Hence the number 55473 is divisible by 11.

**Example 12. Examine, without actual division, whether the number 908476118 is divisible by 11 or not.**

Solution:

We know that any number will be divisible by 11 if the difference between the sum of the digits in the odd places and even places of the number be zero or divisible by 11.

Here, the sum of the digits in the odd places of the number 908476118 9+ 8 + 7+1+8=33 and that of the digits in the even places of the number 908476118 = 1 + 6 + 4 + 0 = 11.

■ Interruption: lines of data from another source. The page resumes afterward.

-- ==== Sys2Proof/Machine/Peer.lean ====
section
/-! DEFINITION. How a port sends (spec/14_package_links_and_management.md R393-R402): packets in flit groups under a key slot,
request credits and ids, and the requests of a copy through an import window. A group here carries one packet. -/

namespace Sys2Proof.Machine

/-- Packet types (R396). -/
def ptRd : Byte := 0x01
/-- Write request. -/
def ptWr : Byte := 0x02
/-- Atomic request. -/
def ptAmo : Byte := 0x03
/-- Read response. -/
def ptRdRsp : Byte := 0x04
/-- Write response. -/
def ptWrAck : Byte := 0x05
/-- Atomic response. -/
def ptAmoRsp : Byte := 0x06

/-- A number as a port, if there is one. -/
def portOf? (n : Nat) : Option (Fin 12) := if h : n < 12 then some ⟨n, h⟩ else none
/-- A number as a key slot, if there is one. -/
def slotOf? (n : Nat) : Option (Fin 8) := if h : n < 8 then some ⟨n, h⟩ else none
/-- A number as a window. -/
def winOf (n : Nat) : Fin 32 := ⟨n % 32, Nat.mod_lt _ (by decide)⟩

/-- Whether a port carries packets: enabled, trained, not fenced, the package not viral (R322, R401). -/
def State.carries (s : State) (p : Fin 12) : Bool :=
  let x := s.port p
  x.en && x.up && !x.fenced && !s.regs.viral

/-- The groups after which a key is exhausted on a port (R393). -/
def keyLimit : Nat := 2 ^ 48

/-! ## The bytes of a flit group (R395, R396) -/

/-- Bytes up to a multiple of 32. -/
def packetRound (n : Nat) : Nat := (n + 31) / 32 * 32

/-- Bytes filled with zeros to a length. -/
def zeroFill (n : Nat) (bs : List Byte) : List Byte := bs ++ List.replicate (n - bs.length) 0

/-- A packet's bytes: its header, and its payload filled to a multiple of 32. -/
def packetBytes (k : Packet) : List Byte :=
  [k.ptype, k.status] ++ bytesOfNat 2 k.owntag.toNat ++ bytesOfNat 2 k.node.toNat ++ bytesOfNat 2 k.rid.toNat ++ [k.xw, k.aop, 0, 0] ++
  bytesOfNat 4 k.len ++ bytesOfNat 8 k.offset ++ bytesOfNat 8 0 ++ zeroFill (packetRound k.data.length) k.data

/-- Bytes of the payload of a packet of a type. -/
def packetExtent (ty : Byte) (len : Nat) : Nat :=
  if ty = ptWr ∨ ty = ptRdRsp then len else if ty = ptAmo ∨ ty = ptAmoRsp then 32 else 0

/-- The packet whose bytes begin a payload. -/
def packetAt (bs : List Byte) : Packet :=
  let ty := bs.getD 0 0
  let len := field bs 0x0C 4
  ⟨ty, bs.getD 1 0, BitVec.ofNat 16 (field bs 2 2), BitVec.ofNat 16 (field bs 4 2), BitVec.ofNat 16 (field bs 6 2), bs.getD 8 0,
   bs.getD 9 0, field bs 0x0A 2 == 0 && field bs 0x18 8 == 0, len, field bs 0x10 8, (bs.drop 32).take (packetExtent ty len)⟩

/-- The header of a flit group. -/
structure GroupHeader where
  nflit  : Nat
  owntag : BitVec 16
  node   : BitVec 16
  dnode  : BitVec 16
  gcnt   : Nat
  rcred  : Nat
  deriving DecidableEq, Repr

/-- A header's bytes. -/
def GroupHeader.bytes (g : GroupHeader) : List Byte :=
  [1, BitVec.ofNat 8 g.nflit] ++ bytesOfNat 2 g.owntag.toNat ++ bytesOfNat 2 g.node.toNat ++ bytesOfNat 2 g.dnode.toNat ++
  bytesOfNat 8 g.gcnt ++ bytesOfNat 2 g.rcred ++ List.replicate 14 0

/-- The header that begins a group's bytes. -/
def groupHeader (bs : List Byte) : GroupHeader :=
  ⟨field bs 1 1, BitVec.ofNat 16 (field bs 2 2), BitVec.ofNat 16 (field bs 4 2), BitVec.ofNat 16 (field bs 6 2), field bs 8 8, field bs 0x10 2⟩

/-- The nonce of a group: the number of the port that sends it, and its count on that port. -/
def groupNonce (p : Fin 12) (gcnt : Nat) : List Byte := bytesOfNat 4 p.val ++ bytesOfNat 8 gcnt

/-- A group's bytes: header, payload under the key, tag. -/
def groupBytes (key : BitVec 256) (p : Fin 12) (g : GroupHeader) (payload : List Byte) : List Byte :=
  let ks := aesKeys key
  let n := groupNonce p g.gcnt
  let c := gcmCrypt ks n (zeroFill (256 * g.nflit - 48) payload)
  g.bytes ++ c ++ gcmTag ks n g.bytes c

/-- A group's payload where it passes the check under a key. -/
def openGroup (key : BitVec 256) (sender : Fin 12) (bs : List Byte) : Option (List Byte) :=
  let g := groupHeader bs
  let ks := aesKeys key
  let n := groupNonce sender g.gcnt
  let c := (bs.drop 32).take (256 * g.nflit - 48)
  if gcmTag ks n (bs.take 32) c = bs.drop (256 * g.nflit - 16) then some (gcmCrypt ks n c) else none

/-- The flits of a group that holds one packet. -/
def flitsFor (k : Packet) : Nat := (32 + packetRound k.data.length + 48 + 255) / 256

/-- A packet sent on a port under a key slot to a node, with the request credits that the port owes; none where the slot is empty
or its key exhausted (R393, R395, R397). DESIGN CHOICE, notes/assumptions/62.md. -/
def State.sendPacket (s : State) (p : Fin 12) (slot : Fin 8) (node : BitVec 16) (k : Packet) : Option State :=
  match s.keys[slot] with
  | none => none
  | some key =>
    if keyLimit ≤ key.sent[p] then none
    else
      let x := s.port p
      let cred := Nat.min x.owed 64
      let k := { k with owntag := key.tag, node := s.regs.nodeId }
      let g := groupBytes key.key p ⟨flitsFor k, key.tag, s.regs.nodeId, node, key.sent[p], cred⟩ (packetBytes k)
      let key := { key with sent := key.sent.set p.val (key.sent[p] + 1) p.isLt }
      some ({ s with keys := s.keys.set slot.val (some key) slot.isLt }.setPort p
        { x with tx := x.tx ++ [SentFlits.group g], owed := x.owed - cred })

/-- The waiting responses of a port, each sent if its slot can send; its group returns the request's credit. -/
def State.pumpReplies (s : State) (p : Fin 12) : List PeerReply → State × List PeerReply
  | [] => (s, [])
  | r :: rs =>
    match (s.setPort p { s.port p with owed := (s.port p).owed + 1 }).sendPacket p r.slot r.node r.pkt with
    | some s => State.pumpReplies s p rs
    | none => let (s, left) := State.pumpReplies s p rs; (s, r :: left)

/-- The port and key slot of an import window that is usable (R401). -/
def State.importRoute (s : State) (w : Fin 32) : Option (Fin 12 × Fin 8) :=
  let x := s.imps[w]
  match portOf? x.port.toNat, slotOf? x.slot.toNat with
  | some p, some k => if x.en && (s.keys[k]).isSome && (s.port p).en then some (p, k) else none
  | _, _ => none

/-- The lowest request id that no sent request of a port holds: one whose late response may still come, only where there is no other
(R397 items 1 and 6). -/
def freeRid (stale : List (BitVec 12)) (rs : List PeerRequest) : BitVec 12 :=
  let free (n : Nat) : Bool := !(rs.any fun r => r.sent && r.rid.toNat == n)
  match (List.range 4096).find? fun n => free n && !(stale.any fun x => x.toNat == n) with
  | some n => BitVec.ofNat 12 n
  | none => match (List.range 4096).find? free with
    | some n => BitVec.ofNat 12 n
    | none => 0

/-- Whether a request may go out now (R397). -/
def mayGo (x : Port) (before : List PeerRequest) (r : PeerRequest) : Bool :=
  decide (0 < x.credits) && decide ((x.pending.filter fun q => q.sent).length < 4096) &&
  !(r.serial && before.any fun q => q.tile == r.tile && q.copy == r.copy)

/-- The requests of a port from one on, each sent if it may go. -/
def State.pumpRequests (s : State) (p : Fin 12) (before : List PeerRequest) : List PeerRequest → State
  | [] => s.setPort p { s.port p with pending := before }
  | r :: rs =>
    let stay (s : State) (r : PeerRequest) := State.pumpRequests s p (before ++ [r]) rs
    if r.sent || !mayGo (s.port p) before r then stay s r
    else
      let rid := freeRid (s.port p).stale (before ++ rs)
      match slotOf? (s.imps[r.win]).slot.toNat with
      | none => stay s r
      | some k =>
        match s.sendPacket p k (s.imps[r.win]).node { r.pkt with rid := rid.setWidth 16 } with
        | none => stay s r
        | some s =>
          let x := s.port p
          stay (s.setPort p { x with credits := x.credits - 1 }) { r with sent := true, at' := s.time, rid := rid }

/-- A port sends what it can. -/
def State.pump (s : State) (p : Fin 12) : State :=
  if s.carries p then
    let (s, left) := s.pumpReplies p (s.port p).replies
    let s := s.setPort p { s.port p with replies := left }
    s.pumpRequests p [] (s.port p).pending
  else s

/-- A request packet (R396). -/
def requestPacket (ty : Byte) (xw : BitVec 5) (aop : Byte) (len off : Nat) (data : List Byte) : Packet :=
  ⟨ty, 0, 0, 0, 0, xw.setWidth 8, aop, true, len, off, data⟩

/-- A request put on a port, and the window no longer drained (R401). -/
def State.enqueueRequest (s : State) (p : Fin 12) (r : PeerRequest) : State :=
  let x := s.port p
  let s := s.setPort p { x with pending := x.pending ++ [r] }
  { s with imps := s.imps.set r.win.val { s.imps[r.win] with drained := false } r.win.isLt }

/-- Whether any request of an import window is in flight. -/
def State.winBusy (s : State) (w : Fin 32) : Bool := s.ports.toList.any fun x => x.pending.any fun r => r.win == w

/-- A window that is usable is drained as soon as none of its requests is in flight; a revoked one waits for WINDOW_DRAINED. -/
def State.winEnded (s : State) (w : Fin 32) : State :=
  let x := s.imps[w]
  if x.en && !s.winBusy w then { s with imps := s.imps.set w.val { x with drained := true } w.isLt } else s

/-- The windows of some requests, each drained if none of its requests is left. -/
def State.winsEnded (s : State) (rs : List PeerRequest) : State := rs.foldl (fun s r => s.winEnded r.win) s

/-- The requests of a copy that a test picks leave every port. -/
def State.dropRequests (s : State) (pick : PeerRequest → Bool) : State :=
  let gone := s.ports.toList.flatMap fun x => x.pending.filter pick
  let s := { s with ports := s.ports.map fun (x : Port) => { x with pending := x.pending.filter fun r => !pick r } }
  s.winsEnded gone

/-- Whether a copy has a request in flight. -/
def State.copyBusy (s : State) (i : TileId) (id : Nat) : Bool :=
  s.ports.toList.any fun x => x.pending.any fun r => r.tile == i && r.copy == id

/-- A tile's copies changed. -/
def Tile.mapCopy (t : Tile) (id : Nat) (f : CopyCmd → CopyCmd) : Tile :=
  { t with copyq := t.copyq.map fun c => if c.id == id then f c else c }

/-- The context of a tile's launch. -/
def State.tileCtx (s : State) (t : Tile) : BitVec 16 :=
  match s.launch? t.pt.handle with
  | some l => l.ctx
  | none => 0

/-- A tile's copy as an accessor (R372). -/
def State.copyAccessor (s : State) (i : TileId) (stream : Bool) : Accessor :=
  ⟨if stream then .mstream else .copy, s.tileCtx (s.tile i), some i⟩

/-- The copy of a number in a tile's queue. -/
def Tile.copy? (t : Tile) (id : Nat) : Option CopyCmd := t.copyq.find? fun c => c.id == id

/-- A stream that fails for a cause which gives no record of its own writes one (R381): its KIND is a free value, its address that at which
the stream begins. DESIGN CHOICE, notes/assumptions/69.md. -/
def State.streamRecord (s : State) (i : TileId) (c : CopyCmd) (cause : CopyFailCause) : State :=
  if c.stream.isSome && (cause == .memory || cause == .fencedStack || cause == .window) then
    let s := { s with draws := s.draws + 1 }
    s.faultCode (s.copyAccessor i true) (Config.streamFault (s.draws - 1)).toNat false (field c.desc 0x0C 8)
  else s

/-- A copy that has failed and will post so; its unsent requests are dropped (R198). -/
def State.copyFails (s : State) (i : TileId) (id : Nat) (cause : CopyFailCause) : State :=
  let s := s.dropRequests fun r => r.tile == i && r.copy == id && !r.sent
  let s := match (s.tile i).copy? id with
    | some c => s.streamRecord i c cause
    | none => s
  s.setTile i ((s.tile i).mapCopy id fun c => { c with stage := .failing cause })

end Sys2Proof.Machine
end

.. The difference of the sum of the digits in the odd places and even places = 33 11 22, which is divisible by 11.

Hence the number 908476118 is divisible by 11.

**Class 6 Math Solution WBBSE**

**Example 13. Without actual division, Examine**

**1. if the number 85944 is divisible by 4.**

**2. if the number 705432700 is divisible by 4.**

**Solution:**

We know that a given number is divisible by 4 if the last two digits, of the number, be zeroes or if the number formed by the last two digits of the given number is divisible by 4.

**1. if the number 85944 is divisible by 4.**

The number formed by the last two digits of the number 85944 is 44, which is divisible by 4.

∴ The number 85944 is divisible by 4.

**2. if the number 705432700 is divisible by 4.**

The last two digits of the number 705432700 are zeroes.

∴ The number 705432700 is divisible by 4.